Stored items from a collection:
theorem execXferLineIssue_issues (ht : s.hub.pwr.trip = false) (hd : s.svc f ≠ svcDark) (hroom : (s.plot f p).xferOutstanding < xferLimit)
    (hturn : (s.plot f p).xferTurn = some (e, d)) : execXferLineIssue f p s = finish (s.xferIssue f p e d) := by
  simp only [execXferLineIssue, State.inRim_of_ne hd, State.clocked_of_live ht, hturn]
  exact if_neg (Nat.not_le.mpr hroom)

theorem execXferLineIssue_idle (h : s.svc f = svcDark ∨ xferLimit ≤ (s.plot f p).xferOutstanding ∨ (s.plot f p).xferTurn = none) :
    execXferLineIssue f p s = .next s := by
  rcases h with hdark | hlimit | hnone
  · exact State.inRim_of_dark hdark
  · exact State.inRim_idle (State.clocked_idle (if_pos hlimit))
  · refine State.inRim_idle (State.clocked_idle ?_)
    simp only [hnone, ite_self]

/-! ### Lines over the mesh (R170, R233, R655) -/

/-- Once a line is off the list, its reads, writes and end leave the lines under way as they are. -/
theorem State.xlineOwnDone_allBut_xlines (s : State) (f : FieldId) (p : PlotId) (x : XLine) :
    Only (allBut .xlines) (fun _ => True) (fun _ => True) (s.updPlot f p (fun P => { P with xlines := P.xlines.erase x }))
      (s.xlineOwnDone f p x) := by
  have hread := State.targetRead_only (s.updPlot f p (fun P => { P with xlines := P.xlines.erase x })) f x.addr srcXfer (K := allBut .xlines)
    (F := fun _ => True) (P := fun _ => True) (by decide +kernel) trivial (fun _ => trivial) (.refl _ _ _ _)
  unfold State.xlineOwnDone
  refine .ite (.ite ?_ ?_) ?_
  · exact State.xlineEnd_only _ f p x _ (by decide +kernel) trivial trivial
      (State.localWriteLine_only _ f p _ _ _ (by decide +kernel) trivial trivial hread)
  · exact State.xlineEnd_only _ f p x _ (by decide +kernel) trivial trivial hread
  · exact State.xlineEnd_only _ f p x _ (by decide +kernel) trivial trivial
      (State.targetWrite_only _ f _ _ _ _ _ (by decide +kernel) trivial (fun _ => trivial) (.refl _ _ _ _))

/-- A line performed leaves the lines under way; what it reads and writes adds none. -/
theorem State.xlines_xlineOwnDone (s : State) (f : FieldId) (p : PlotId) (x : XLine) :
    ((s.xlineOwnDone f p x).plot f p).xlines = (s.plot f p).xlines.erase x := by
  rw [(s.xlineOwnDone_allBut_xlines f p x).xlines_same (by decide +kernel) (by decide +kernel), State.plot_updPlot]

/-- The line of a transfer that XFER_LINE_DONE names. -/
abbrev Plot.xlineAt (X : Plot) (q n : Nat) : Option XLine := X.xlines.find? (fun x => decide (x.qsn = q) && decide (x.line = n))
--
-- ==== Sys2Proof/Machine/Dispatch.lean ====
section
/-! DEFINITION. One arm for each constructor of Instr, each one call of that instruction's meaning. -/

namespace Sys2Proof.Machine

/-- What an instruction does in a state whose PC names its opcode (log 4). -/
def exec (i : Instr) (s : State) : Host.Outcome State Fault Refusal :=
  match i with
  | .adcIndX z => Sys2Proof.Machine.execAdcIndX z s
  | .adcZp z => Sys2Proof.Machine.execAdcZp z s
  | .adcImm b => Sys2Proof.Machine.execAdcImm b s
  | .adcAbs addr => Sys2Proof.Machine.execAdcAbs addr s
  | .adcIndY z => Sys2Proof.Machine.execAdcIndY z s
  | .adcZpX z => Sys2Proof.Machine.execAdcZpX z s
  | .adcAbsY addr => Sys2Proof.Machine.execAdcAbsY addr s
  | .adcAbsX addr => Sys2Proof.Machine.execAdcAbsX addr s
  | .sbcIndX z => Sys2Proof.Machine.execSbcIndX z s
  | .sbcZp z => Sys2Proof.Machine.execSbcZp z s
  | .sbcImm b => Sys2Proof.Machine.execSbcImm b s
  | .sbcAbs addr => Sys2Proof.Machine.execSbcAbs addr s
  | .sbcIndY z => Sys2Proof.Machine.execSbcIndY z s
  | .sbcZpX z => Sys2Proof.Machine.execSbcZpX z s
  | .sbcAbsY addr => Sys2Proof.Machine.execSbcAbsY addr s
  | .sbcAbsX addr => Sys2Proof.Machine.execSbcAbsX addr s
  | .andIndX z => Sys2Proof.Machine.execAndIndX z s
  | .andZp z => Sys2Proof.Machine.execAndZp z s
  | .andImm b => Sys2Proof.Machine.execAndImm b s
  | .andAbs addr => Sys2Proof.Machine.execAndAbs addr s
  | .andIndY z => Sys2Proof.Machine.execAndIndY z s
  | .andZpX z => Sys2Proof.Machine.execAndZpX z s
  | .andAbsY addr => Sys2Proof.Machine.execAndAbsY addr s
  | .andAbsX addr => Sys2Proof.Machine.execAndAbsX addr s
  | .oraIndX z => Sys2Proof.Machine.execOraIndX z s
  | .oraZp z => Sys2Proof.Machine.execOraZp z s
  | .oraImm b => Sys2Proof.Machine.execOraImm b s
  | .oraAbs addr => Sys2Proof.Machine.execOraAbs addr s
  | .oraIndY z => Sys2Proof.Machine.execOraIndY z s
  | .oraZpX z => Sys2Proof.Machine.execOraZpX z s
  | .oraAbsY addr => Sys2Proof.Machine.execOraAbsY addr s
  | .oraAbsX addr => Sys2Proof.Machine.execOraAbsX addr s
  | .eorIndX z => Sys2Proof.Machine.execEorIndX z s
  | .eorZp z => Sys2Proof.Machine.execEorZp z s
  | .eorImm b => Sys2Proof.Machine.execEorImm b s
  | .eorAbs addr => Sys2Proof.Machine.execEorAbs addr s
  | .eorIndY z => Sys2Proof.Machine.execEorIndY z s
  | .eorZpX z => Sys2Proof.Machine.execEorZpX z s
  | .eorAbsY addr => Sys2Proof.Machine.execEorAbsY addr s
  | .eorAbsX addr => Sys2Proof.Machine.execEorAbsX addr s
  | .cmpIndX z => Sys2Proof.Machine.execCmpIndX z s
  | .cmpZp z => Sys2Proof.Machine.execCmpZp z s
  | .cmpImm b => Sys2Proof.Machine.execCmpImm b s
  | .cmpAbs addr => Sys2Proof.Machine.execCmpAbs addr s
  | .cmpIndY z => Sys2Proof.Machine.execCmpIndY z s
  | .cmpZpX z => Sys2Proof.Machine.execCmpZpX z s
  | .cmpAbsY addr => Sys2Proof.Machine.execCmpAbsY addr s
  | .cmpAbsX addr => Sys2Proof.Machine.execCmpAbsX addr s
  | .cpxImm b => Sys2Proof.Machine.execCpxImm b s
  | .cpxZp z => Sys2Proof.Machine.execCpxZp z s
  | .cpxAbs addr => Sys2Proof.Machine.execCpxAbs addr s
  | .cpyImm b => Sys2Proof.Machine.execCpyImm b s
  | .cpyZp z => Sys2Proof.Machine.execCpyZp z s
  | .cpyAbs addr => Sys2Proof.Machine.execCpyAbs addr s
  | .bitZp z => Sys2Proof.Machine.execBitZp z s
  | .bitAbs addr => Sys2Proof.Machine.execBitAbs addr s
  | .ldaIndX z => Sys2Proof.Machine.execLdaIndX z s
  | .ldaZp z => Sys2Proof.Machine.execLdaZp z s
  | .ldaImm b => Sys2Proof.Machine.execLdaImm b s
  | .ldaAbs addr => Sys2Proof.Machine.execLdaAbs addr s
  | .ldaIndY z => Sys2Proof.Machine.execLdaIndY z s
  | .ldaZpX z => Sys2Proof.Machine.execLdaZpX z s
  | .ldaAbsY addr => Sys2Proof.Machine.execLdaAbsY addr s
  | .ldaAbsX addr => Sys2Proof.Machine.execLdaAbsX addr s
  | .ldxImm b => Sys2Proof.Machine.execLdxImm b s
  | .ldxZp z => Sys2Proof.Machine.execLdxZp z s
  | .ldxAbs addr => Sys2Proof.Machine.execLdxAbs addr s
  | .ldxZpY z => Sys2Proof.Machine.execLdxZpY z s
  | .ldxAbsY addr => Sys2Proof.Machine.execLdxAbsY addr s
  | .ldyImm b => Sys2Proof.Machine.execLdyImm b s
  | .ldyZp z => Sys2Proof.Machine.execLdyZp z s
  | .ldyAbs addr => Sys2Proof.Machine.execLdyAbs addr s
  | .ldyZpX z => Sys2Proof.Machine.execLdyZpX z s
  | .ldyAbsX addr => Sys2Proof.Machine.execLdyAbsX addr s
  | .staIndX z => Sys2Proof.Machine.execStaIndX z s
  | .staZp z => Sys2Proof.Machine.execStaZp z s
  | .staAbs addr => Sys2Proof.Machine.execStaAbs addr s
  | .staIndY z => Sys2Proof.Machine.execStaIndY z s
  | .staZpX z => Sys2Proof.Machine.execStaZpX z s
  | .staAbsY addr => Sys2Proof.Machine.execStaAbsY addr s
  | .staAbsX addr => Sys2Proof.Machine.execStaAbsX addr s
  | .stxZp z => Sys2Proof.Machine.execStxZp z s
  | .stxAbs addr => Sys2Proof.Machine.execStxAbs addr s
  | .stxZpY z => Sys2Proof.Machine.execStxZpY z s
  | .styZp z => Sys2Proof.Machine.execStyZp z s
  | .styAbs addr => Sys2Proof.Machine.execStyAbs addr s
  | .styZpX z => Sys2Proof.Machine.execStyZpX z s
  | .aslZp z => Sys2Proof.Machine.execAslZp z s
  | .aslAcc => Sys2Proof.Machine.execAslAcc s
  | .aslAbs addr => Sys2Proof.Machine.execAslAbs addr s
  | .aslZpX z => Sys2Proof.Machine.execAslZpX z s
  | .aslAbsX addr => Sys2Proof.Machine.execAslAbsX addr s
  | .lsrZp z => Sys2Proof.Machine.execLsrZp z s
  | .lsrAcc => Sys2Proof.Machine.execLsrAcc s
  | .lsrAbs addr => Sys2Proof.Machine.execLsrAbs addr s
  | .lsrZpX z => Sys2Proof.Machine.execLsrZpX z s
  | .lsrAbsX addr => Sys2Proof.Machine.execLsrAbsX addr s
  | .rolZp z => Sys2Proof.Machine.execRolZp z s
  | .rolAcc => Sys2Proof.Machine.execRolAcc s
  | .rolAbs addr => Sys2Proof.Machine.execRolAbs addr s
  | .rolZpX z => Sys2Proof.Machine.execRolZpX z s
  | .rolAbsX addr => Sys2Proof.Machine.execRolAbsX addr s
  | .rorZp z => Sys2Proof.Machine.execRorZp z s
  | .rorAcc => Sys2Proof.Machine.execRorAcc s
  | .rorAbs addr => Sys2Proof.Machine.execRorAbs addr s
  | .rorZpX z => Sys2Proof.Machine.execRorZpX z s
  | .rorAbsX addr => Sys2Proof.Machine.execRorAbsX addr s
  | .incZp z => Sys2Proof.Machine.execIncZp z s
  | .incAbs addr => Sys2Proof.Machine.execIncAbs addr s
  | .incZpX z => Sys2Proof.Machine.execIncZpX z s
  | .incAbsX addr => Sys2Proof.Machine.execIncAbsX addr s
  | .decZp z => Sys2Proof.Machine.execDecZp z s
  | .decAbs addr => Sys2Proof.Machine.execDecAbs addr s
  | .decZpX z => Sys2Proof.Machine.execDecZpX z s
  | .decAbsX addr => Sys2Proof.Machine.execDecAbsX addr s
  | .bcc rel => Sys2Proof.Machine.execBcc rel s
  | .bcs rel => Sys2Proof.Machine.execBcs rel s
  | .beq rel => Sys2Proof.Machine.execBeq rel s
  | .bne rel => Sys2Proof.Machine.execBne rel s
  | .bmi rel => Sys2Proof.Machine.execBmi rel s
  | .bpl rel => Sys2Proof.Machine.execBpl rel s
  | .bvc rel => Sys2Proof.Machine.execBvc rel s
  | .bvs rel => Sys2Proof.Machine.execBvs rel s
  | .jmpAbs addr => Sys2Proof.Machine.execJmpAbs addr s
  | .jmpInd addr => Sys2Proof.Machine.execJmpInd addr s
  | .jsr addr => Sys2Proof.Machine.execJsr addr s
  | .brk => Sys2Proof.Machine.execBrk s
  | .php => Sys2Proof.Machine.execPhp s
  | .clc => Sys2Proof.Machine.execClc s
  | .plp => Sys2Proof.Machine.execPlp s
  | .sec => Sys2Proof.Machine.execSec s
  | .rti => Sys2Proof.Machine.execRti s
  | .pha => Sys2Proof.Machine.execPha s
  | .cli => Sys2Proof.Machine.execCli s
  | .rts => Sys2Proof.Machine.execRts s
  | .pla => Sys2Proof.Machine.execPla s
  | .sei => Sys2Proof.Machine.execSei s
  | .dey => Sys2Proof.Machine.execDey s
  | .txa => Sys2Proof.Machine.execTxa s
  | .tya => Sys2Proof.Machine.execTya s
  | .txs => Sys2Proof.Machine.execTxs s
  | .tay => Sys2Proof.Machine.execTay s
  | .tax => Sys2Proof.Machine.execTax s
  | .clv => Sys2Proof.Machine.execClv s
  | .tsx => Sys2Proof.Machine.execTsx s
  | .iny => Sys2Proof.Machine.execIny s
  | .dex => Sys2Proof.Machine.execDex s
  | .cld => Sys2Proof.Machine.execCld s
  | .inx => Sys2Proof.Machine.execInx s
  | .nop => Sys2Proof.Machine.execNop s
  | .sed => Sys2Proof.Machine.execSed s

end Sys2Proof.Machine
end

**What to produce**
Repeat, exactly as they stand above, the lines from the line with "x _ (by decide +kernel) trivial trivial hread" to the line with "abbrev Plot.xlineAt (X", both lines included.

**Answer for the task**
  · exact State.xlineEnd_only _ f p x _ (by decide +kernel) trivial trivial hread
  · exact State.xlineEnd_only _ f p x _ (by decide +kernel) trivial trivial
      (State.targetWrite_only _ f _ _ _ _ _ (by decide +kernel) trivial (fun _ => trivial) (.refl _ _ _ _))

/-- A line performed leaves the lines under way; what it reads and writes adds none. -/
theorem State.xlines_xlineOwnDone (s : State) (f : FieldId) (p : PlotId) (x : XLine) :
    ((s.xlineOwnDone f p x).plot f p).xlines = (s.plot f p).xlines.erase x := by
  rw [(s.xlineOwnDone_allBut_xlines f p x).xlines_same (by decide +kernel) (by decide +kernel), State.plot_updPlot]

/-- The line of a transfer that XFER_LINE_DONE names. -/
abbrev Plot.xlineAt (X : Plot) (q n : Nat) : Option XLine := X.xlines.find? (fun x => decide (x.qsn = q) && decide (x.line = n))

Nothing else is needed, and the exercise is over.